Ora passo alla pubblicità televisiva in generale. Tramontata l’epoca, negli spot, del “tette-culismo” con decine di ragazze seminude a far da “testimonial” di automobili, polizze assicurative, aspirapolvere, detersivi , dentifrici e prosciutti cotti, adesso si sta facendo largo un genere diverso, quello di utilizzare come traino promozionale autentici frammenti di storia. Primo caso: nell’agosto del 1963 il pastore protestante Martin Luther King pronunciò a New York il famoso discorso con l’ancor più famoso slogan “I have a dream” – io ho un sogno – per il riscatto civile del popolo nero. Fu un fatto epocale. Risvegliò coscienze – non solo negli Usa – da troppo tempo sopite. Ebbene, quel discorso, e lui che lo fece, e la folla che a lui fece eco, son diventati “testimonial” di uno spot di Telecom. Ecco il messaggio: passate a Telecom, fate come Martin Luther King! Secondo caso: nell’agosto del 1969, in una località dell’Ulster, si tenne il celebre festival di Woodstock al quale parteciparono un milione di ragazzi appartenenti al movimento “hippie” che negli anni sessanta s’era diffuso in Occidente dando spinta alla contestazione giovanile – il Sessantotto, in Italia – e incidendo profondamente nei costumi. Ebbene, il festival di Woodstock (quella folla sterminata, quell’entusiasmo, quella passione) è diventato “testimonial” del Conto Arancio di una banca olandese. Il messaggio: zero spese e 2,40 d’interesse, depositate i risparmi da noi, fate come i contestatori di Woodstock! Nessun rapporto né politico né etico – anzi, il contrario – può esserci sia fra la figura di Luther King e le tariffe telefoniche sia fra gli slanci pacifisti e anticonsumistici di Woodstock e il fatturato di una banca. Scandaloso? Sì, ma tutto è lecito, oggigiorno, grazie all’ideologia iperliberista del “vietato vietare”. Per cui mi rassegno.
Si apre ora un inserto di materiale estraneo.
-- ==== Sys2Proof/Tests/Slice0.lean ====
section
/-! SUPPORT. Tests on fixed values (95_test_vectors.md) and a witness for every statement that has hypotheses. -/

namespace Sys2Proof.Tests

open Sys2Proof.Machine

/-- The state of a next outcome. -/
def stateOf : Host.Outcome State Fault Refusal → Option State
  | .next s => some s
  | .fault _ => none
  | .refused _ => none

/-- Why an outcome is refused. -/
def refusalOf : Host.Outcome State Fault Refusal → Option Refusal
  | .next _ => none
  | .fault _ => none
  | .refused r => some r

/-- A default machine with the given stream, cells and registers. -/
def at_ (prog : List Byte) (mem : Memory) (acc : Int) (pc : Nat) : State :=
  { State.reset with prog := prog, mem := mem, acc := acc, pc := pc }

/-! ## Well-formedness smoke tests: each check refuses an ill-formed term -/

theorem test_raw_opcode_too_large : ¬ RawInstr.wf ⟨16, 0⟩ := by decide
theorem test_raw_opcode_negative : ¬ RawInstr.wf ⟨-1, 0⟩ := by decide
theorem test_raw_operand_too_large : ¬ RawInstr.wf ⟨2, 268435456⟩ := by decide
theorem test_raw_operand_negative : ¬ RawInstr.wf ⟨2, -1⟩ := by decide
theorem test_raw_wf : RawInstr.wf ⟨15, 268435455⟩ := by decide
theorem test_instr_wf : Instr.wf (.ldr 268435455#28) := by decide
theorem test_config_too_many_cells : ¬ Config.wf { Config.standard with memCells := 2 ^ 28 + 1 } := by decide
theorem test_config_too_narrow : ¬ Config.wf { Config.standard with cellBits := 28 } := by decide
theorem test_config_standard : Config.standard.wf := by decide
theorem test_domain_too_large : ¬ inCellDomain 32 2147483648 := by decide
theorem test_domain_too_small : ¬ inCellDomain 32 (-2147483649) := by decide
theorem test_memory_unsorted : ¬ Memory.wf [(5, 1), (3, 2)] := by decide
theorem test_memory_repeated : ¬ Memory.wf [(3, 1), (3, 2)] := by decide
theorem test_memory_lists_reset_value : ¬ Memory.wf [(3, 0)] := by decide

/-! ## Decoding words written out from the spec's encoding (95_test_vectors.md S2 and table D) -/

theorem test_decode_ldc_29 : decode ⟨0xD2#8, 0x01#8, 0x00#8, 0x00#8⟩ = .ok (.ldc 29#28) := by decide
theorem test_decode_ldr_234 : decode ⟨0xAC#8, 0x0E#8, 0x00#8, 0x00#8⟩ = .ok (.ldr 234#28) := by decide
theorem test_decode_st_361 : decode ⟨0x9B#8, 0x16#8, 0x00#8, 0x00#8⟩ = .ok (.st 361#28) := by decide
theorem test_decode_eq_626 : decode ⟨0x27#8, 0x27#8, 0x00#8, 0x00#8⟩ = .ok (.eq 626#28) := by decide
theorem test_decode_ldc_max : decode ⟨0xF2#8, 0xFF#8, 0xFF#8, 0xFF#8⟩ = .ok (.ldc 268435455#28) := by decide
theorem test_decode_reserved_3 : decode ⟨0xD3#8, 0x04#8, 0x00#8, 0x00#8⟩ = .error (.unknownOpcode 3#4) := by
  decide
theorem test_fields_top_bit : decodeFields ⟨0x00#8, 0x00#8, 0x00#8, 0x80#8⟩ = ⟨0#4, 134217728#28⟩ := by decide
theorem test_not_big_endian : decodeFields ⟨0x00#8, 0x00#8, 0x00#8, 0x02#8⟩ = ⟨0#4, 2097152#28⟩ := by decide
theorem test_encode_eq_30 : encode (.eq 30#28) = ⟨0xE7#8, 0x01#8, 0x00#8, 0x00#8⟩ := by decide
theorem test_encode_masks_opcode : encodeRaw ⟨18, 5⟩ = ⟨0x52#8, 0x00#8, 0x00#8, 0x00#8⟩ := by decide
theorem test_encode_masks_operand : encodeRaw ⟨2, 268435459⟩ = ⟨0x32#8, 0x00#8, 0x00#8, 0x00#8⟩ := by decide
theorem test_encode_negative : encodeRaw ⟨2, -5⟩ = ⟨0xB2#8, 0xFF#8, 0xFF#8, 0xFF#8⟩ := by decide
theorem test_table_word_st : decodeTableWord 32 0x0000169B = some (.st 361#28) := by decide
theorem test_decode_short : decodeBytes [0x52#8, 0x00#8, 0x00#8] = .error (.malformedInput 3) := by decide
Ma allora, tornando ai problemi del Comune di Macerata e conoscendo le difficoltà finanziarie in cui si dibatte, mi permetto di suggerire una soluzione che consentirebbe di alleggerirne il pesante bilancio: cedere le riprese di quell’episodio – piccolo, se vogliamo, ma autentico e forse destinato a passare alla storia – a una qualunque multinazionale e ricavarne un congruo compenso. La scenata fra Tacconi e la Pantana, ad esempio, farebbe gola, per impressionante contrasto, a una clinica internazionale specializzata nella chirurgia transessuale o ancor meglio a un’azienda farmaceutica che produce sostanze contro gli accessi d’ira, i conati di vomito, gli attacchi di panico e i pruriti intimi. Tacconi e la Pantana, insomma, diverrebbero plausibili “testimonial” di prodotti sanitari come, immagino, un ipotetico “Decenzal” o “Equilibril” o “Dignital”. Fateveli prescrivere – direbbe lo spot – e la vostra vita sarà rasserenata. E quanto incasserebbe il Comune? Dollari a palate, il che consentirebbe financo la riduzione dell’Imu.